*** Opening RECORDS TO USE ***
-- ==== Sys2Proof/Machine/Roles.lean ====
section
/-! DEFINITION. What each encoded instruction's fields hold (R14, R30, R31, R33, R40 to R42), and which prefixes each accepts (R34 to R38). -/

namespace Sys2Proof

/-- An operand field, by what it holds. -/
inductive Operand where
  /-- a 32-bit source (s) -/
  | s (c : Code)
  /-- a 64-bit source (s2) -/
  | s2 (c : Code)
  /-- the destination of a latch-pushing instruction, which may be NWB (d) -/
  | d (c : Code)
  /-- the pair destination of a latch-pushing instruction, which may be NWB (d2, R17) -/
  | d2 (c : Code)
  /-- D of an instruction that adds to D unless C is present (R40, R81) -/
  | acc (c : Code)
  /-- D of an instruction that reads D (R81) -/
  | rw (c : Code)
  /-- a destination that must be V, O or W (R107, R143) -/
  | r (c : Code)
  /-- a pair destination that must be V, O or W (R107, R143) -/
  | r2 (c : Code)
  /-- the destination of an atomic: V, O, W or NWB, a pair under WIDE (R111) -/
  | old (c : Code)
  /-- an atomic's B or C: a pair under WIDE (R111, R113) -/
  | sw (c : Code)
  /-- 4 or 8 consecutive V registers that are read (g4, g8), or 4 that are written (g4 in D) -/
  | g4 (c : Code)
  | g8 (c : Code)
  | g4d (c : Code)
  /-- MDRAIN's W code, naming W[k] with k at most 13 (R172) -/
  | wcmd (c : Code)
  /-- MMA's A, the first V register of a fragment (R163) -/
  | frag (c : Code)
  /-- D of SRD with the special-register number (R20, R125) -/
  | special (c : Code) (n : BitVec 8)
  /-- the number and A of SWR (R20, R126), and of SWR with OTHER = 1 (R41) -/
  | setSpecial (n : BitVec 7) (c : Code)
  | setOther (n : BitVec 7) (c : Code)
  /-- DS6 of a C16 form, written and read (R31); DS6 of C16 MOV, which it does not read (R32); and S5 -/
  | ds6 (x : BitVec 6)
  | ds6d (x : BitVec 6)
  | s5 (x : BitVec 5)
  /-- a selector value that must not exceed a bound -/
  | sel (x bound : Nat)
  deriving DecidableEq, Repr

/-- The special registers of R21, by number: width in bits, and whether SWR may write it. -/
def specialWidth (n : Nat) : Option Nat :=
  if n = 0x08 ∨ n = 0x18 then some 64
  else if n ≤ 0x05 ∨ n = 0x10 ∨ n = 0x11 ∨ n = 0x12 ∨ n = 0x13 ∨ n = 0x19 ∨ n = 0x1A ∨ n = 0x1C ∨ n = 0x1D then some 32
  else none

/-- TPC, TVEC, LFSR and GENS are the registers with access RW (R21). -/
def specialWritable (n : Nat) : Bool := n == 0x11 || n == 0x13 || n == 0x1C || n == 0x1D

/-- A 32-bit source code (R30): every code but 0xFF. -/
def srcOk (c : Code) : Bool := c.toNat < 0xFF

/-- A 64-bit source code (R14, R30): an even V, W or O register, H0 to H2, or Z. -/
def src2Ok (c : Code) : Bool :=
  let n := c.toNat
  if n < 0xF8 then n % 2 == 0 else n ≤ 0xFA || n == 0xFD

/-- V, W or O (R107). -/
def regOk (c : Code) : Bool := c.toNat < 0xF8

/-- An even V, W or O register (R14, R107). -/
def reg2Ok (c : Code) : Bool := c.toNat < 0xF8 && c.toNat % 2 == 0

/-- The checks of R14 and R30 to R33 that need neither the `.regs` budget nor a prefix. -/
def Operand.ok : Operand → Bool
  | .s c | .sw c => srcOk c
  | .s2 c => src2Ok c
  | .d c | .acc c | .old c => regOk c || c == 0xFC
  | .d2 c => reg2Ok c || c == 0xFC
  | .rw c | .r c => regOk c
  | .r2 c => reg2Ok c
  | .g4 c | .g4d c => c.toNat ≤ 0xDC && c.toNat % 4 == 0
  | .g8 c => c.toNat ≤ 0xD8 && c.toNat % 8 == 0
  | .wcmd c => 0xE0 ≤ c.toNat && c.toNat ≤ 0xED
  | .frag c => c.toNat ≤ 0xDF
  | .special c n =>
    match specialWidth n.toNat with
    | some 64 => reg2Ok c
    | some _ => regOk c
    | none => false
  | .setSpecial n c => specialWritable n.toNat && srcOk c
  | .setOther n c => (n.toNat == 0x13 || n.toNat == 0x1C) && srcOk c
  | .ds6 x | .ds6d x => x.toNat ≤ 55
  | .s5 x => x.toNat ≤ 30
  | .sel x b => x ≤ b

/-- Whether a C operand stands in a vector prefix (R35). -/
inductive CUse where
  | none | optional | required
  deriving DecidableEq, Repr

/-- Which RM values a vector prefix may carry (R35): 0 alone, 0 to 3, or 0 to 4. -/
inductive RmUse where
  | zero | directed | stochastic
  deriving DecidableEq, Repr

/-- Rows of R37 by what they let ORD be. -/
inductive OrdUse where
  | load | store | atomic | fence
  deriving DecidableEq, Repr

/-- The prefixes an instruction accepts (R35, R37, R38): none; a vector prefix; a memory prefix; or those of a CAS. -/
inductive PrefixUse where
  | none
  | vector (c : CUse) (rm : RmUse) (isSel : Bool)
  | memory (ord : OrdUse) (wide tarn : Bool)
  | cas (tarn : Bool)
  deriving DecidableEq, Repr

/-- The operand fields of an instruction, in the order of its rule. The steps without an encoding have none. -/
def Instr.operands : Instr → List Operand
  | .iadd d a b => [.d d, .s a, .s b]
  | .isub d a b => [.d d, .s a, .s b]
  | .imul d a b => [.d d, .s a, .s b]
  | .imulh d a b => [.d d, .s a, .s b]
  | .imulhu d a b => [.d d, .s a, .s b]
  | .imad d a b => [.acc d, .s a, .s b]
  | .imin d a b => [.d d, .s a, .s b]
  | .imax d a b => [.d d, .s a, .s b]
  | .iminu d a b => [.d d, .s a, .s b]
  | .imaxu d a b => [.d d, .s a, .s b]
  | .and d a b => [.d d, .s a, .s b]
  | .or d a b => [.d d, .s a, .s b]
  | .xor d a b => [.d d, .s a, .s b]
  | .andn d a b => [.d d, .s a, .s b]
  | .shl d a b => [.d d, .s a, .s b]
  | .shrl d a b => [.d d, .s a, .s b]
  | .shra d a b => [.d d, .s a, .s b]
  | .rotl d a b => [.d d, .s a, .s b]
  | .bfx d a b => [.d d, .s a, .s b]
  | .bfi d a b => [.d d, .s a, .s b]
  | .iadd64 d a b => [.d2 d, .s2 a, .s2 b]
  | .isub64 d a b => [.d2 d, .s2 a, .s2 b]
  | .imulw d a b => [.d2 d, .s a, .s b]
  | .imulwu d a b => [.d2 d, .s a, .s b]
  | .icmpEq _ a b => [.s a, .s b]
  | .icmpNe _ a b => [.s a, .s b]
  | .icmpLt _ a b => [.s a, .s b]
  | .icmpLe _ a b => [.s a, .s b]
  | .icmpLtu _ a b => [.s a, .s b]
  | .icmpLeu _ a b => [.s a, .s b]
  | .sel d a b => [.d d, .s a, .s b]
  | .iaddsat d a b => [.d d, .s a, .s b]
  | .fadd d a b => [.d d, .s a, .s b]
  | .fsub d a b => [.d d, .s a, .s b]
  | .fmul d a b => [.d d, .s a, .s b]
  | .ffma d a b => [.acc d, .s a, .s b]
  | .fmin d a b => [.d d, .s a, .s b]
  | .fmax d a b => [.d d, .s a, .s b]
  | .fcmpEq _ a b => [.s a, .s b]
  | .fcmpLt _ a b => [.s a, .s b]
  | .fcmpLe _ a b => [.s a, .s b]
  | .fcmpUn _ a b => [.s a, .s b]
  | .fcopysign d a b => [.d d, .s a, .s b]
  | .fscale d a b => [.d d, .s a, .s b]
  | .fdot2Bf16 d a b => [.acc d, .s a, .s b]
  | .fdot4E4m3 d a b => [.acc d, .s a, .s b]
  | .fdot4E5m2 d a b => [.acc d, .s a, .s b]
  | .hadd2Bf16 d a b => [.d d, .s a, .s b]
  | .hmul2Bf16 d a b => [.d d, .s a, .s b]
  | .hfma2Bf16 d a b => [.acc d, .s a, .s b]
  | .hmin2Bf16 d a b => [.d d, .s a, .s b]
  | .hmax2Bf16 d a b => [.d d, .s a, .s b]
  | .hadd2F16 d a b => [.d d, .s a, .s b]
  | .hmul2F16 d a b => [.d d, .s a, .s b]
  | .hfma2F16 d a b => [.acc d, .s a, .s b]
  | .hmin2F16 d a b => [.d d, .s a, .s b]
  | .hmax2F16 d a b => [.d d, .s a, .s b]
  | .pack2Bf16 d a b => [.d d, .s a, .s b]
  | .pack2F16 d a b => [.d d, .s a, .s b]
  | .pack4E4m3 d a b => [.d d, .s a, .s b]
  | .pack4E5m2 d a b => [.d d, .s a, .s b]
  | .bmix d a b => [.d d, .s a, .s b]
  | .iaddi d _ => [.rw d]
  | .andi d _ => [.rw d]
  | .ori d _ => [.rw d]
  | .xori d _ => [.rw d]
  | .movi d _ => [.d d]
  | .movhi d _ => [.rw d]
  | .shli d _ => [.rw d]
  | .shrli d _ => [.rw d]
  | .shrai d _ => [.rw d]
  | .icmpiEq s _ _ => [.s s]
  | .icmpiLt s _ _ => [.s s]
  | .fmovi d _ => [.d d]
  | .lxPick d a b => [.r d, .s a, .s b]
  | .lxMirror d a b => [.r d, .s a, .s b]
  | .lxRot d a b => [.r d, .s a, .s b]
  | .lxSlide d a b => [.r d, .s a, .s b]
  | .ldB d a _ => [.r d, .s2 a]
  | .ldBs d a _ => [.r d, .s2 a]
  | .ldH d a _ => [.r d, .s2 a]
  | .ldHs d a _ => [.r d, .s2 a]
  | .ldW d a _ => [.r d, .s2 a]
  | .ldD d a _ => [.r2 d, .s2 a]
  | .ldQ d a _ => [.g4d d, .s2 a]
  | .stB d a _ => [.s d, .s2 a]
  | .stH d a _ => [.s d, .s2 a]
  | .stW d a _ => [.s d, .s2 a]
  | .stD d a _ => [.s2 d, .s2 a]
  | .stQ d a _ => [.g4 d, .s2 a]
  | .ldc d a _ => [.r d, .s a]
  | .ldrawW d a _ => [.r d, .s2 a]
  | .strawW d a _ => [.s d, .s2 a]
  | .atomAdd d a b => [.old d, .s2 a, .sw b]
  | .atomSmin d a b => [.old d, .s2 a, .sw b]
  | .atomSmax d a b => [.old d, .s2 a, .sw b]
  | .atomUmin d a b => [.old d, .s2 a, .sw b]
  | .atomUmax d a b => [.old d, .s2 a, .sw b]
  | .atomAnd d a b => [.old d, .s2 a, .sw b]
  | .atomOr d a b => [.old d, .s2 a, .sw b]
  | .atomXor d a b => [.old d, .s2 a, .sw b]
  | .atomXchg d a b => [.old d, .s2 a, .sw b]
  | .atomCas d a b => [.old d, .s2 a, .sw b]
  | .atomFadd d a b => [.old d, .s2 a, .sw b]
  | .atomaggAdd d a b => [.old d, .s2 a, .sw b]
  | .ldt d a _ => [.r d, .s a]
  | .stt d a _ => [.s d, .s a]
  | .tatomAdd d a b => [.old d, .s a, .s b]
  | .tatomCas d a b => [.old d, .s a, .s b]
  | .bra _ _ _ => []
  | .call _ _ _ => []
  | .bri a _ => [.s a]
  | .calli a _ => [.s a]
  | .ret _ _ => []
  | .exit _ _ => []
  | .trap _ _ _ => []
  | .mma _ _ a b => [.frag a, .s b]
  | .mvs _ a b => [.s a, .s2 b]
  | .mzero _ => []
  | .mcfg a => [.s a]
  | .mdrain _ a => [.wcmd a]
  | .mtbl _ a => [.s a]
  | .mstat d => [.r d]
  | .cvtF32I32 d a => [.d d, .s a]
  | .cvtF32U32 d a => [.d d, .s a]
  | .cvtI32F32 d a => [.d d, .s a]
  | .cvtU32F32 d a => [.d d, .s a]
  | .cvtF32Bf16 d a => [.d d, .s a]
  | .cvtF32Bf16h d a => [.d d, .s a]
  | .cvtF32F16 d a => [.d d, .s a]
  | .cvtF32F16h d a => [.d d, .s a]
  | .cvtBf16F32 d a => [.d d, .s a]
  | .cvtF16F32 d a => [.d d, .s a]
  | .cvtE4m3F32 d a => [.d d, .s a]
  | .cvtE5m2F32 d a => [.d d, .s a]
  | .cvtF32E4m3Bk d a _ => [.d d, .s a]
  | .cvtF32E5m2Bk d a _ => [.d d, .s a]
  | .frnd d a => [.d d, .s a]
  | .fclass d a => [.d d, .s a]
  | .fabs d a => [.d d, .s a]
  | .fneg d a => [.d d, .s a]
  | .ineg d a => [.d d, .s a]
  | .iabs d a => [.d d, .s a]
  | .not d a => [.d d, .s a]
  | .popc d a => [.d d, .s a]
  | .clz d a => [.d d, .s a]
  | .brev d a => [.d d, .s a]
  | .mov d a => [.d d, .s a]
  | .rcp d a => [.d d, .s a]
  | .rsq d a => [.d d, .s a]
  | .sqrt d a => [.d d, .s a]
  | .exp2 d a => [.d d, .s a]
  | .log2 d a => [.d d, .s a]
  | .sin d a => [.d d, .s a]
  | .cos d a => [.d d, .s a]
  | .tanh d a => [.d d, .s a]
  | .sigm d a => [.d d, .s a]
  | .voteAny _ _ => []
  | .voteAll _ _ => []
  | .ballot d _ => [.r2 d]
  | .reduceIadd d a => [.r d, .s a]
  | .reduceFadd d a => [.r d, .s a]
  | .reduceFmin d a => [.r d, .s a]
  | .reduceFmax d a => [.r d, .s a]
  | .reduceUmin d a => [.r d, .s a]
  | .reduceUmax d a => [.r d, .s a]
  | .reduceAnd d a => [.r d, .s a]
  | .reduceOr d a => [.r d, .s a]
  | .reduceXor d a => [.r d, .s a]
  | .scanIadd d a => [.r d, .s a]
  | .scanFadd d a => [.r d, .s a]
  | .bcast d a => [.r d, .s a]
  | .mand _ _ _ => []
  | .mor _ _ _ => []
  | .mxor _ _ _ => []
  | .mnot _ _ => []
  | .mmov _ _ => []
  | .mfromv _ a => [.s a]
  | .mtov d _ => [.r d]
  | .srd d n => [.special d n]
  | .swr n a => [.setSpecial n a]
  | .swrOther n a => [.setOther n a]
  | .c16Mov d s => [.ds6d d, .s5 s]
  | .c16Iadd d s => [.ds6 d, .s5 s]
  | .c16Isub d s => [.ds6 d, .s5 s]
  | .c16Imul d s => [.ds6 d, .s5 s]
  | .c16And d s => [.ds6 d, .s5 s]
  | .c16Or d s => [.ds6 d, .s5 s]
  | .c16Xor d s => [.ds6 d, .s5 s]
  | .c16Shl d s => [.ds6 d, .s5 s]
  | .c16Shrl d s => [.ds6 d, .s5 s]
  | .c16Shra d s => [.ds6 d, .s5 s]
  | .c16Fadd d s => [.ds6 d, .s5 s]
  | .c16Fsub d s => [.ds6 d, .s5 s]
  | .c16Fmul d s => [.ds6 d, .s5 s]
  | .c16Fmax d s => [.ds6 d, .s5 s]
  | .c16Fmin d s => [.ds6 d, .s5 s]
  | .nop => []
  | .c16Yield => []
  | .tcopyIn _ a => [.g4 a]
  | .tcopyOut _ a => [.g4 a]
  | .waitany a => [.s2 a]
  | .waitall a => [.s2 a]
  | .tffr d => [.r d]
  | .tclr a => [.s2 a]
  | .park a => [.s a]
  | .yield => []
  | .ovlLoad _ _ => []
  | .ovlLoadTab _ a => [.s2 a]
  | .ovlWait _ => []
  | .vfPush _ a => [.s a]
  | .vfPop d _ => [.r d]
  | .vfFree d _ => [.r d]
  | .barInit _ a => [.s a]
  | .barArrive _ => []
  | .barWait _ => []
  | .barSync _ => []
  | .barExpect _ a => [.s a]
  | .xcopy _ a => [.g8 a]
  | .xchain _ a => [.s2 a]
  | .xstat d _ => [.r d]
  | .gateReq _ => []
  | .gateWake _ => []
  | .gateStat d _ => [.r d]
  | .nthint h => [.sel h.toNat 2]
  | .spawn a => [.s2 a]
  | .gang a => [.s2 a]
  | .done => []
  | .join a => [.s2 a]
  | .tsbSet a => [.s a]
  | .tsbRet => []
  | .pmask => []
  | .punmask => []
  | .strmPut _ a => [.s a]
  | .strmGet d _ => [.r d]
  | .strmEos _ => []
  | .tlSig _ a => [.s2 a]
  | .tlWait _ a => [.s2 a]
  | .tlRead d _ => [.r2 d]
  | .pref _ a => [.g4 a]
  | .swin a => [.g4 a]
  | .rft => []
  | .cclr a => [.s a]
  | .freply c a => [.s2 a, .sel c.toNat 2]
  | .watchArm d a => [.r d, .s2 a]
  | .watchOff a => [.s a]
  | .watchStat d a => [.r d, .s a]
  | .xsemSig d a => [.s d, .s a]
  | .xsemWait d a => [.s d, .s a]
  | .cmpClear a => [.g4 a]
  | .cmpDecomp a => [.g4 a]
  | .cmpStat d a => [.r d, .s2 a]
  | .fence => []
  | .rayGo d a => [.r d, .s2 a]
  | .rayGet d a => [.g4d d, .s a]
  | .rayPoll _ a => [.s a]
  | .genPin d a => [.r d, .s2 a]
  | .genUnpin d a => [.s d, .s2 a]
  | .bldBuild a => [.s2 a]
  | .bldBuildNft a => [.s2 a]
  | .bldRefit a => [.s2 a]
  | .bldRebal a => [.s2 a]
  | .bldStat d a => [.r d, .s2 a]
  | .bldQual d a => [.g4d d, .s2 a]
  | .mvEmit a => [.g4 a]
  | .mvEnd => []
  | .atlReq d a => [.r d, .s2 a]
  | .atlSmp d a => [.g4d d, .s2 a]
  | .atlDone a => [.s a]
  | .rgnWait a => [.s a]
  | .notedCauseDelivery => []
  | .windowEnter _ => []
  | .shotReservation _ => []
  | .shotRingVisit _ => []
  | .shotReservoirFill _ => []
  | .islandEnterNear _ _ => []
  | .islandSwitchNominal _ _ => []
  | .parkWriteOut _ => []
  | .continuationResume _ _ => []
  | .teamAdmit _ _ => []
  | .tcopyComplete _ _ => []
  | .ovlLoadComplete _ _ => []
  | .drainColumnReady _ _ => []
  | .eccScrub _ => []
  | .copyRecordStart _ _ => []
  | .copyRecordComplete _ _ => []
  | .gateDrainDone _ _ => []
  | .gateHoldEnd _ _ => []
  | .gateRampStart _ _ => []
  | .gateRampDone _ _ => []
  | .gateRampFail _ _ => []
  | .gateMcWake _ _ => []
  | .xinvPage _ _ => []
  | .xinvAsid _ _ => []
  | .xinvAll _ => []
  | .xinvComplete _ => []
  | .fqcfgWrite _ _ => []
  | .faultRecordWrite _ => []
  | .prefComplete _ _ => []
  | .timelineValueStore _ _ _ => []
  | .storeReachHome _ _ => []
  | .viewUpdate _ _ => []
  | .qtbaseWrite _ _ => []
  | .coreenWrite _ _ _ => []
  | .preemptWrite _ _ => []
  | .preemptSelect _ _ => []
  | .pmaskTimeout _ => []
  | .queueEnable _ _ => []
  | .queueTailStore _ _ _ => []
  | .recordTake _ _ => []
  | .remapTick _ => []
  | .queueAging _ _ => []
  | .launchComplete _ => []
  | .completionWrite _ => []
  | .streamEnable _ _ => []
  | .springRetry _ => []
  | .doneTakeEffect _ => []
  | .builderJobStart _ => []
  | .builderPublish _ _ => []
  | .builderJobFail _ _ => []
  | .rayQueryComplete _ => []
  | .rayQueryFault _ => []
  | .semaphoreStore _ _ => []
  | .watchHoldoffEnd _ => []
  | .watchIntervalEnd _ => []
  | .memoryPatrolScrub _ => []
  | .frameStart _ _ => []
  | .packetForward _ => []
  | .watermarkUpdate _ _ => []
  | .packetConsume _ _ => []
  | .atlasRequestWalk _ => []
  | .moduleBoot _ _ _ => []
  | .freqSwitch => []
  | .powerSample _ _ => []
  | .thermalCut _ => []
  | .sensorSample _ => []
  | .reasonClear _ => []
  | .snapArm _ => []
  | .snapFire _ => []
  | .snapPin => []
  | .snapLatch => []
  | .mbLog => []
  | .mbStage => []
  | .mbActivate => []
  | .mbAttest => []
  | .mbSnapread => []
  | .mbCert => []
  | .flitReceive _ _ => []
  | .portRetrain _ => []
  | .remoteAccessTimeout _ => []
  | .hostWrite _ _ _ => []
  | .hostRead _ _ _ => []
  | .registerWrite _ _ => []
  | .illegalEncoding => []
  | .portTrain _ _ _ => []
  | .queueDisable _ _ => []
  | .byteBudgetInterval _ => []
  | .eccError _ _ => []
  | .supplyLoss _ => []
  | .mcNominalDemand _ _ => []
  | .pcieCompletion _ _ => []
*** Closing RECORDS TO USE ***
→ WORK INSTRUCTION:
In the records above, find the line containing "acc (c : Code)" and restate word for word every line from the first through that one.

→ TASK RESPONSE:
-- ==== Sys2Proof/Machine/Roles.lean ====
section
/-! DEFINITION. What each encoded instruction's fields hold (R14, R30, R31, R33, R40 to R42), and which prefixes each accepts (R34 to R38). -/

namespace Sys2Proof

/-- An operand field, by what it holds. -/
inductive Operand where
  /-- a 32-bit source (s) -/
  | s (c : Code)
  /-- a 64-bit source (s2) -/
  | s2 (c : Code)
  /-- the destination of a latch-pushing instruction, which may be NWB (d) -/
  | d (c : Code)
  /-- the pair destination of a latch-pushing instruction, which may be NWB (d2, R17) -/
  | d2 (c : Code)
  /-- D of an instruction that adds to D unless C is present (R40, R81) -/
  | acc (c : Code)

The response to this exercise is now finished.